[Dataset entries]
# # # # #
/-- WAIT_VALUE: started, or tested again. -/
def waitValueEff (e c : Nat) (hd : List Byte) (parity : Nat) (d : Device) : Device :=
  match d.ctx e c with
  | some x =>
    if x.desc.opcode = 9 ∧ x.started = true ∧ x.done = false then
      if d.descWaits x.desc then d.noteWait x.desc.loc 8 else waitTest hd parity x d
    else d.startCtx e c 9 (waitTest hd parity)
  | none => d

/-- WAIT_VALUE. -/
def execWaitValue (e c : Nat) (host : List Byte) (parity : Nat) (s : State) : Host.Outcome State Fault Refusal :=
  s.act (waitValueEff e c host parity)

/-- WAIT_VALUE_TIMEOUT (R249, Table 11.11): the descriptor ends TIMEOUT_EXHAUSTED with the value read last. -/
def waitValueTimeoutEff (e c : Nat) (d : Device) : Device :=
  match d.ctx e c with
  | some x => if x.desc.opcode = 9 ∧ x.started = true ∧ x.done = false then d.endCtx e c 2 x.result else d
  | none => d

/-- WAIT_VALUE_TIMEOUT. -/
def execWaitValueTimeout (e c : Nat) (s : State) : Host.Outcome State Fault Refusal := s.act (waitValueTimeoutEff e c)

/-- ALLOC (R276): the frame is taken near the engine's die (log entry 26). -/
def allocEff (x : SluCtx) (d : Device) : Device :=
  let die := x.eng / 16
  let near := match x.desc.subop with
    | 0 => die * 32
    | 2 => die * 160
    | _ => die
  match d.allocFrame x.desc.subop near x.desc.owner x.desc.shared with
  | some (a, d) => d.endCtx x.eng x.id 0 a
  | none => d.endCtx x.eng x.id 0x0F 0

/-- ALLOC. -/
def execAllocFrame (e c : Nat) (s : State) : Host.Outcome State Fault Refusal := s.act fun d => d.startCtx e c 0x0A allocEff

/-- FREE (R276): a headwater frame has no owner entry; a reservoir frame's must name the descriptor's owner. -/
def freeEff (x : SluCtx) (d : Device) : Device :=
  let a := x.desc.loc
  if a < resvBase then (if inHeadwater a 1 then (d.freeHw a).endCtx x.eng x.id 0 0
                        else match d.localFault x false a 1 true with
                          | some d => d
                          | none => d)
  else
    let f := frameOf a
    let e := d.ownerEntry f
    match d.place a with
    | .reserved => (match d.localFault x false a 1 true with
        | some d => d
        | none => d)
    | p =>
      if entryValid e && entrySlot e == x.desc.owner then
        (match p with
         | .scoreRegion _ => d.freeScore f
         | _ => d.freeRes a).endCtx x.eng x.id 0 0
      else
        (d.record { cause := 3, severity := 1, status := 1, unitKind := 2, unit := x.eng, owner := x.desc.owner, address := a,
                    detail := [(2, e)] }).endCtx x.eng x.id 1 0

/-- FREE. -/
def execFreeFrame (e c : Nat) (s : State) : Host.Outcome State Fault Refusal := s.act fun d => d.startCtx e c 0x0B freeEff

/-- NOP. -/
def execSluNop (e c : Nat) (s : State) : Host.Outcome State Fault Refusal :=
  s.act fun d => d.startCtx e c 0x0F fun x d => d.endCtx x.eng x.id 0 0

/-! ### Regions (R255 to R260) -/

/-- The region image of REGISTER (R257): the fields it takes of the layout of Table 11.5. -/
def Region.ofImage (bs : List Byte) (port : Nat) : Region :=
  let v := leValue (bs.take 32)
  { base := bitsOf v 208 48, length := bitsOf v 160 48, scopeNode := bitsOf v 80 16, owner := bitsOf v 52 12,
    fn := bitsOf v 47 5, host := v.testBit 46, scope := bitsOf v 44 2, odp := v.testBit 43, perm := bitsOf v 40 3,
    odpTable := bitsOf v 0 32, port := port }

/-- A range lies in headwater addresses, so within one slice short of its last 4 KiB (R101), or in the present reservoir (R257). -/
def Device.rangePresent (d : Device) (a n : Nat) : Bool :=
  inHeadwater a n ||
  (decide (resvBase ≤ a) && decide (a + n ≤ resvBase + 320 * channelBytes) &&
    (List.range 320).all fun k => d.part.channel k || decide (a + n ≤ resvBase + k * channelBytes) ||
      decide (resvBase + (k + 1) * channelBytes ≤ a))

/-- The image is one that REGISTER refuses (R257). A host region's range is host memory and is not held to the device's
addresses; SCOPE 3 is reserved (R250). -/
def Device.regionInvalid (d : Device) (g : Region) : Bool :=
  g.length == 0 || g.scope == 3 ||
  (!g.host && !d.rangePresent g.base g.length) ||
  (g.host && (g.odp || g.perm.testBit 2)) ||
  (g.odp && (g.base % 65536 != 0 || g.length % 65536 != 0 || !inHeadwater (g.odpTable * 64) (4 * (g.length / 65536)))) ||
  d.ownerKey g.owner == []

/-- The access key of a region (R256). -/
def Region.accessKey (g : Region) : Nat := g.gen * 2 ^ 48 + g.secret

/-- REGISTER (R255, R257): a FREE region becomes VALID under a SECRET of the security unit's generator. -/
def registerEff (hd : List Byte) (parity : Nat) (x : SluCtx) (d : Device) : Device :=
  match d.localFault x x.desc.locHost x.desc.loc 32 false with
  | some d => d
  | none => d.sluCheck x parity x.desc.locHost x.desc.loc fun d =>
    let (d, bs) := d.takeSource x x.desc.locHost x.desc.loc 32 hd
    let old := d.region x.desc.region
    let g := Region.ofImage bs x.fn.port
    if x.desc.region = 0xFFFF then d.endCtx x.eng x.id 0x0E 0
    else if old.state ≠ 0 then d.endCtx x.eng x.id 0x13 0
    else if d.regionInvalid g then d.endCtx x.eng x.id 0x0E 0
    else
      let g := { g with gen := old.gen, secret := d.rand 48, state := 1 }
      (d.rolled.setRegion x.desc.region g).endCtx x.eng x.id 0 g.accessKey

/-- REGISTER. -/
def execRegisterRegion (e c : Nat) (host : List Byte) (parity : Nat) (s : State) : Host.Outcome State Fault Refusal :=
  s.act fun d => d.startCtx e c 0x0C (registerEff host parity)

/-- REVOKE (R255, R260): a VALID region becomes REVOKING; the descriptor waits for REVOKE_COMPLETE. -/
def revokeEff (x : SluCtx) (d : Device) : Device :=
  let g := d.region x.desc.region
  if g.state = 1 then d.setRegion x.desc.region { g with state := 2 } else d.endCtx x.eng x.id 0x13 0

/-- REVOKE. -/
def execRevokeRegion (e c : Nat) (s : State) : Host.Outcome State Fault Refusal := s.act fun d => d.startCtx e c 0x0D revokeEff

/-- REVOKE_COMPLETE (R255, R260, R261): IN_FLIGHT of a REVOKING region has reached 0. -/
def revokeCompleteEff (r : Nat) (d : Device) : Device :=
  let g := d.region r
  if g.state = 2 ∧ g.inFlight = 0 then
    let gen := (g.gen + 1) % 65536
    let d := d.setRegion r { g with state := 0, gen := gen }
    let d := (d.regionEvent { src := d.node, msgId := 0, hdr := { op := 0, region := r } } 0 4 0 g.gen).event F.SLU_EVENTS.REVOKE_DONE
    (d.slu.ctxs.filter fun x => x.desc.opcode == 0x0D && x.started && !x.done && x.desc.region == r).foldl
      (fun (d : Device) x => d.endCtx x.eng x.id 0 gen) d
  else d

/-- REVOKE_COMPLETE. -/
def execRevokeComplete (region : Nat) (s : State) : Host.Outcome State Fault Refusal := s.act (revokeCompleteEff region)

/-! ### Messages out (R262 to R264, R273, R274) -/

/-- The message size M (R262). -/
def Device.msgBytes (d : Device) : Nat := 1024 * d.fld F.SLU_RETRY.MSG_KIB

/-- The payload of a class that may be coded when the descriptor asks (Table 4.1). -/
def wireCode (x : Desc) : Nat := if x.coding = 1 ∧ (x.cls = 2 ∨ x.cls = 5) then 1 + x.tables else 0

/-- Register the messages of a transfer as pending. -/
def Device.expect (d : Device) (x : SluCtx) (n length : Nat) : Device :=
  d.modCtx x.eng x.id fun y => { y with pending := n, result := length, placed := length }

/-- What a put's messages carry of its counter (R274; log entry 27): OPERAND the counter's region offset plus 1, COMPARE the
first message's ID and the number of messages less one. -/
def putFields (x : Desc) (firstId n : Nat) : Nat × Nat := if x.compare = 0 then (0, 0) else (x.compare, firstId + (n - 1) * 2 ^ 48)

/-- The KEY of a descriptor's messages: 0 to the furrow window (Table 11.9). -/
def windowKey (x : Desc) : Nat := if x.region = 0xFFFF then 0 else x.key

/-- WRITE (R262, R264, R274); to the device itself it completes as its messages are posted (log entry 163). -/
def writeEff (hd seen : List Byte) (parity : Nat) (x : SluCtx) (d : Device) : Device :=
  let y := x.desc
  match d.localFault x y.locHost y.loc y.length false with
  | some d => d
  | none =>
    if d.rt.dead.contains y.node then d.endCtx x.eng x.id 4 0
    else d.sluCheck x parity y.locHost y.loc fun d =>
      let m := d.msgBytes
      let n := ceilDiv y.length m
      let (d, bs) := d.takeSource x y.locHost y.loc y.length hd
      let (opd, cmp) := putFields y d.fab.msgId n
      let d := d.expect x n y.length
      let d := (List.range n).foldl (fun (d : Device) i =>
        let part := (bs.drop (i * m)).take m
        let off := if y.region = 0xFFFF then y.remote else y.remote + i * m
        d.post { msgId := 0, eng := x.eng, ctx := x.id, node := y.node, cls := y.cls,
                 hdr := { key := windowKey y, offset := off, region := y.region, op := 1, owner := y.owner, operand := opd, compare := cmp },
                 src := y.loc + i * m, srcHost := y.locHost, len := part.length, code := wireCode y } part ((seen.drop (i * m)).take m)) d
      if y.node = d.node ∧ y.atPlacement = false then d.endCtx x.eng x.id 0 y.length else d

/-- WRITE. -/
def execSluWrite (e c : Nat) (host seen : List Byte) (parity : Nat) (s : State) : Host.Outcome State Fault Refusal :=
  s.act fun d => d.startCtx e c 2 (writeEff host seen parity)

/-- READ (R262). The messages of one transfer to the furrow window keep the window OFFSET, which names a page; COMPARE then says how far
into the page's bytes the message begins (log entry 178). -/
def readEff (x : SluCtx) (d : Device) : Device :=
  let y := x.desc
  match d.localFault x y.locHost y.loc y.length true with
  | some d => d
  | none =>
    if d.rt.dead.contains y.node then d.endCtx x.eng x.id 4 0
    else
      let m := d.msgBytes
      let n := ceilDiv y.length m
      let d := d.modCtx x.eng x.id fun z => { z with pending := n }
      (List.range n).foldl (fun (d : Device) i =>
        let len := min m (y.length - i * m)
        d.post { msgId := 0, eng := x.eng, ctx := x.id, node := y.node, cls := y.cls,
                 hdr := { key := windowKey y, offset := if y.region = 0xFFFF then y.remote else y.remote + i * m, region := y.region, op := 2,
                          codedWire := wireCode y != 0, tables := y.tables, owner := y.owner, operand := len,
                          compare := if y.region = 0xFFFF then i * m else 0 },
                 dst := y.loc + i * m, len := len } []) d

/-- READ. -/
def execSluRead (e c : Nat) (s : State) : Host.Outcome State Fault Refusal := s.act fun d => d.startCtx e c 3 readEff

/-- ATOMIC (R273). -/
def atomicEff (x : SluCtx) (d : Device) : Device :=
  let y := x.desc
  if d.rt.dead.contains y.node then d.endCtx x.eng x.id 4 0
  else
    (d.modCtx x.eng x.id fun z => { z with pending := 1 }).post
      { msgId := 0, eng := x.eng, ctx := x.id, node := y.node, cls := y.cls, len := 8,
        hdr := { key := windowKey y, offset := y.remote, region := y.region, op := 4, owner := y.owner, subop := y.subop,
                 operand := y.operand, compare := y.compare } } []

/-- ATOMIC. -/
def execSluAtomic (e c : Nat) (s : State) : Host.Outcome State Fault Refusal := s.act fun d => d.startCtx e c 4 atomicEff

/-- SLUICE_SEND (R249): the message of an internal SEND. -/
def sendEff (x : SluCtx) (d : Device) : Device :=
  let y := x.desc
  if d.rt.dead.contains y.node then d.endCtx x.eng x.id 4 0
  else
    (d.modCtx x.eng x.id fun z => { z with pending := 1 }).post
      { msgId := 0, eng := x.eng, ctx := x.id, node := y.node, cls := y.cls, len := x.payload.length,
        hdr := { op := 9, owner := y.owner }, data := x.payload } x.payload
# # # # #
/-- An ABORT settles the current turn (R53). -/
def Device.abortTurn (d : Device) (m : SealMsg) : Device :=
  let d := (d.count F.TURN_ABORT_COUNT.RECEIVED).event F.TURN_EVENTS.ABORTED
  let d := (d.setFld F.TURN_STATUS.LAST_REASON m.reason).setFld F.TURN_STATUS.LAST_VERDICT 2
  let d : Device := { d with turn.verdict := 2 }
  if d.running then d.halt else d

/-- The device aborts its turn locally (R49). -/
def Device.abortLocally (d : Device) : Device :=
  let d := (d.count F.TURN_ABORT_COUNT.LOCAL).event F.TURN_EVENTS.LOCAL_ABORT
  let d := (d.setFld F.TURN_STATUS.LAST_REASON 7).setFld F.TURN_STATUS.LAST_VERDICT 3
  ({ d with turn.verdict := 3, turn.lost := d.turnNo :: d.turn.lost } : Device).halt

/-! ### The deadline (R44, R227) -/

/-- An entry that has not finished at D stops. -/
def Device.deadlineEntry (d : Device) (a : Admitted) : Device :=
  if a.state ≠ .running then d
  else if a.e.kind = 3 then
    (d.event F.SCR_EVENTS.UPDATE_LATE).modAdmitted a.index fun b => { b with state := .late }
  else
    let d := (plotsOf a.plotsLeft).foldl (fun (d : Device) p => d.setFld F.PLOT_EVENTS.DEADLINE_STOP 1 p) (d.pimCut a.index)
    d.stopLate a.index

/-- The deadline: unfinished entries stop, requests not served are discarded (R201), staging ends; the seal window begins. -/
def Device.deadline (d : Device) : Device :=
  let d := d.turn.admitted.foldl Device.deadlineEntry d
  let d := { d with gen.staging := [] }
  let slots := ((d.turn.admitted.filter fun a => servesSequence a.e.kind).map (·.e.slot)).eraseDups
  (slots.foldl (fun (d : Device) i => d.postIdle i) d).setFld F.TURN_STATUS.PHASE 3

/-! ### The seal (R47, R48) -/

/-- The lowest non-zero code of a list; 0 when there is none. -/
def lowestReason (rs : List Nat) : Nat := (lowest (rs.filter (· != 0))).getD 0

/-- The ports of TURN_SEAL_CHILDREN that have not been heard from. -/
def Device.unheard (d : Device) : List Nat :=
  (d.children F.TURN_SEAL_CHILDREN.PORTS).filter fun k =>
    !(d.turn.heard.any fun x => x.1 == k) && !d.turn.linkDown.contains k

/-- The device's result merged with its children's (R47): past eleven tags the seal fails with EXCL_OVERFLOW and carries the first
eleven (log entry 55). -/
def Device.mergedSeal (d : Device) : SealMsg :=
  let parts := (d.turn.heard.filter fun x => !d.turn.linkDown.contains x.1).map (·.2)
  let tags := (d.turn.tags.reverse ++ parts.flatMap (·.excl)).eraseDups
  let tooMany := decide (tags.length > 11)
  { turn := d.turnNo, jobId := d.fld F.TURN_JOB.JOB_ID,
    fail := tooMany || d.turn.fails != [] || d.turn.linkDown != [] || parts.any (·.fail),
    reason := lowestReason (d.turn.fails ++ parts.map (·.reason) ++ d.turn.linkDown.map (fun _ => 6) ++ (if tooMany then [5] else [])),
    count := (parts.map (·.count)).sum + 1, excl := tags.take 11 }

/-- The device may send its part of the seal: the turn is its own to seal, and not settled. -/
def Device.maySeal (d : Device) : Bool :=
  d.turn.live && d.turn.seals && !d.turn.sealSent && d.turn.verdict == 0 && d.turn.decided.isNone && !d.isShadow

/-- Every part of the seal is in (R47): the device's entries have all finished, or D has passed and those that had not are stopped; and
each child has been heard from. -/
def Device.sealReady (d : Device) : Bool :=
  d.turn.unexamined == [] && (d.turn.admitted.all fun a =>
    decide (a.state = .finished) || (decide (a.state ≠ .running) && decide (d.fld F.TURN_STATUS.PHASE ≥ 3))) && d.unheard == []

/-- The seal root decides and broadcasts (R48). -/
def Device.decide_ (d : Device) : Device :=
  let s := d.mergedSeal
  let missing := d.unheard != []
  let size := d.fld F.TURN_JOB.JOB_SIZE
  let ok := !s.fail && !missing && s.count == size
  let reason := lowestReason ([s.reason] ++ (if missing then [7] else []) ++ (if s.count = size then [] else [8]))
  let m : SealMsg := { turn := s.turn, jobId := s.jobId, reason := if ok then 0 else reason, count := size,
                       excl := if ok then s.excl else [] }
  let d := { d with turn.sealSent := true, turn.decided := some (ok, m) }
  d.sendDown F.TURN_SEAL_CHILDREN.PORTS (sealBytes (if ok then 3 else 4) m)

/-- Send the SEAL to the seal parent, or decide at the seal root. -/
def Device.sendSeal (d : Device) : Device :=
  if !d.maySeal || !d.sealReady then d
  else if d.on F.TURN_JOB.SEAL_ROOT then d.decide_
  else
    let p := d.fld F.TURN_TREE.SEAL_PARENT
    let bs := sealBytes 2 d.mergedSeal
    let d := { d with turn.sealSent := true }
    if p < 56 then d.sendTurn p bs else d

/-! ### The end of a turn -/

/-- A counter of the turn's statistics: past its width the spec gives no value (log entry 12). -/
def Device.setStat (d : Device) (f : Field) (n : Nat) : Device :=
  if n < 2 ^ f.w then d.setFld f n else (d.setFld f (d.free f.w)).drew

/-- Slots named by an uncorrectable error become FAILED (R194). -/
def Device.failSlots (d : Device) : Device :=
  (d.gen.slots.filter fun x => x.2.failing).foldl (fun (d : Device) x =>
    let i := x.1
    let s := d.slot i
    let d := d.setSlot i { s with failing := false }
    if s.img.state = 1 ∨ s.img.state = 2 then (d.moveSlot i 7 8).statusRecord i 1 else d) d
# # # # #
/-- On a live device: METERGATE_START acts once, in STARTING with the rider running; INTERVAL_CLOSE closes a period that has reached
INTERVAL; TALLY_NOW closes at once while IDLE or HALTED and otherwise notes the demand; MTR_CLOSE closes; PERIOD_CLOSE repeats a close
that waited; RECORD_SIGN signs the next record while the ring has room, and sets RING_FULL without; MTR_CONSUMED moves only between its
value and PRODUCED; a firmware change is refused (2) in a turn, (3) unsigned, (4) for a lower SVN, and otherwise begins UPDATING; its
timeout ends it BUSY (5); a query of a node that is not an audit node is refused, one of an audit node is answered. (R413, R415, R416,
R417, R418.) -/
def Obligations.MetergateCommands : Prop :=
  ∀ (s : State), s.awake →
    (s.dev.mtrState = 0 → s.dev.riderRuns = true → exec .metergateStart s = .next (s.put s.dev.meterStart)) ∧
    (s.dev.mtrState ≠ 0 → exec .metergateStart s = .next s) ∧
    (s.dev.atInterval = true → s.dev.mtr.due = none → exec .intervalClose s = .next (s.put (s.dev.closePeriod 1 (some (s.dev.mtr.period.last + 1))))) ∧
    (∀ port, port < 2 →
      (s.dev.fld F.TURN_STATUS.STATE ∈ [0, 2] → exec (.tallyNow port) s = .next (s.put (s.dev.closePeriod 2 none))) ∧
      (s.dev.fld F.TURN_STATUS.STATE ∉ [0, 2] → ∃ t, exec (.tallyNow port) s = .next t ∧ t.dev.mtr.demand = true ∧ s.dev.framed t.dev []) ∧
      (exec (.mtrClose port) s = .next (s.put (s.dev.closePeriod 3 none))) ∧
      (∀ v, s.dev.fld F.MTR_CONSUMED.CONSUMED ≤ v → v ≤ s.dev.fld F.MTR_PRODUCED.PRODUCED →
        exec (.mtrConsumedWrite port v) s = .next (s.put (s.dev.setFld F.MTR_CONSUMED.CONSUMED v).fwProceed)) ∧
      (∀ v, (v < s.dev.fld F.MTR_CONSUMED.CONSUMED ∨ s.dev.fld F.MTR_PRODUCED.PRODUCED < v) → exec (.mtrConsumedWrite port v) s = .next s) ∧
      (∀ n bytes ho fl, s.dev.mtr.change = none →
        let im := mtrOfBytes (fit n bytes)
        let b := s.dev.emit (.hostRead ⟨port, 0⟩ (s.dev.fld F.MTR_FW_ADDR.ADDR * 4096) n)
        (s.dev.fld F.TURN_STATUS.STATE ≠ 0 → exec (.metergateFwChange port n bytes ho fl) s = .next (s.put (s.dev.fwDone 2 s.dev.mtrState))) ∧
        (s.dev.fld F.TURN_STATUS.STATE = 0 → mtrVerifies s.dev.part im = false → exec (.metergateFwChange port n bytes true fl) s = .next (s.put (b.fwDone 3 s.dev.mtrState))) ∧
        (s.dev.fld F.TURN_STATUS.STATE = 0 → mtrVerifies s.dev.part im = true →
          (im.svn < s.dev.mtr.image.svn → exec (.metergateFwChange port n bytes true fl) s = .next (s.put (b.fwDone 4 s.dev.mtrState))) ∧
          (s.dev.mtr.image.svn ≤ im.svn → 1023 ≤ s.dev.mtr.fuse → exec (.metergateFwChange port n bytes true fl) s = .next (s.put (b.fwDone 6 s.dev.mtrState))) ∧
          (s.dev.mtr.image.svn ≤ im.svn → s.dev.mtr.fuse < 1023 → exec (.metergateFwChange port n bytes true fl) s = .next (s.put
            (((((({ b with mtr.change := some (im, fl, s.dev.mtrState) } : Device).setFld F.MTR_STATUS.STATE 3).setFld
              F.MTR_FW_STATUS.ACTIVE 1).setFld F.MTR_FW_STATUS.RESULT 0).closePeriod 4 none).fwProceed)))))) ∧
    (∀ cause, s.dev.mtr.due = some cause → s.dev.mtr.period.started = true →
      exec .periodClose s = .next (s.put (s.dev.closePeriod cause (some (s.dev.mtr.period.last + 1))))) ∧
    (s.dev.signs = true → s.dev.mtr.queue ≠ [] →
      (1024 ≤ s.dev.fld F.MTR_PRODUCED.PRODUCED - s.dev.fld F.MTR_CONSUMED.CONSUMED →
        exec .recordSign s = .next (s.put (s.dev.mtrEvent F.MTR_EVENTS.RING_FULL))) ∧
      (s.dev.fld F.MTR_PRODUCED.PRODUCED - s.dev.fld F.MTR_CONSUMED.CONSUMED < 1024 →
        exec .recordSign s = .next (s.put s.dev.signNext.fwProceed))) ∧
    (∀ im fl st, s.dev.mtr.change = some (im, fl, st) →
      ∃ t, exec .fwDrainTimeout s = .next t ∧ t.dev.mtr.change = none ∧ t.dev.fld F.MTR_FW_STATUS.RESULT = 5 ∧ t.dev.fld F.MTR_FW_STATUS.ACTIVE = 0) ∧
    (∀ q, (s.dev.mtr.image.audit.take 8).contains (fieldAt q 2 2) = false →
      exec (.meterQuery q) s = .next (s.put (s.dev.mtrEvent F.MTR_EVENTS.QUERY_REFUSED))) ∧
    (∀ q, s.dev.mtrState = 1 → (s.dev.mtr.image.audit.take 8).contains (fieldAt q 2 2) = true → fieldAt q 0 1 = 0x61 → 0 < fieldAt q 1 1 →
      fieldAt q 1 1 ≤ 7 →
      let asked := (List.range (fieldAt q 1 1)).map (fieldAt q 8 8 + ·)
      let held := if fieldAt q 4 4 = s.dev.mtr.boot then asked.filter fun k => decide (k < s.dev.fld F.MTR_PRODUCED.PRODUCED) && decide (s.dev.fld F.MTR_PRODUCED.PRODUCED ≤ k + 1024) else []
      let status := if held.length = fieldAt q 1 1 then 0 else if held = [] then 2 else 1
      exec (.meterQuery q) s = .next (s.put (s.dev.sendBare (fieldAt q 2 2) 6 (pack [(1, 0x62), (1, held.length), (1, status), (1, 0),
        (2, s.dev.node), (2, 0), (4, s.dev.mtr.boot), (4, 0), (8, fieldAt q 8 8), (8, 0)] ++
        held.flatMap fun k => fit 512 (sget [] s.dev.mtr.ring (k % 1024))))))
# # # # #
* [Task instructions]: Among the entries above, locate the lines containing "reservoir (R257). -/" and "inHeadwater a n ||", and transcribe exactly those two lines and all lines between.

* [Response]:
/-- A range lies in headwater addresses, so within one slice short of its last 4 KiB (R101), or in the present reservoir (R257). -/
def Device.rangePresent (d : Device) (a n : Nat) : Bool :=
  inHeadwater a n ||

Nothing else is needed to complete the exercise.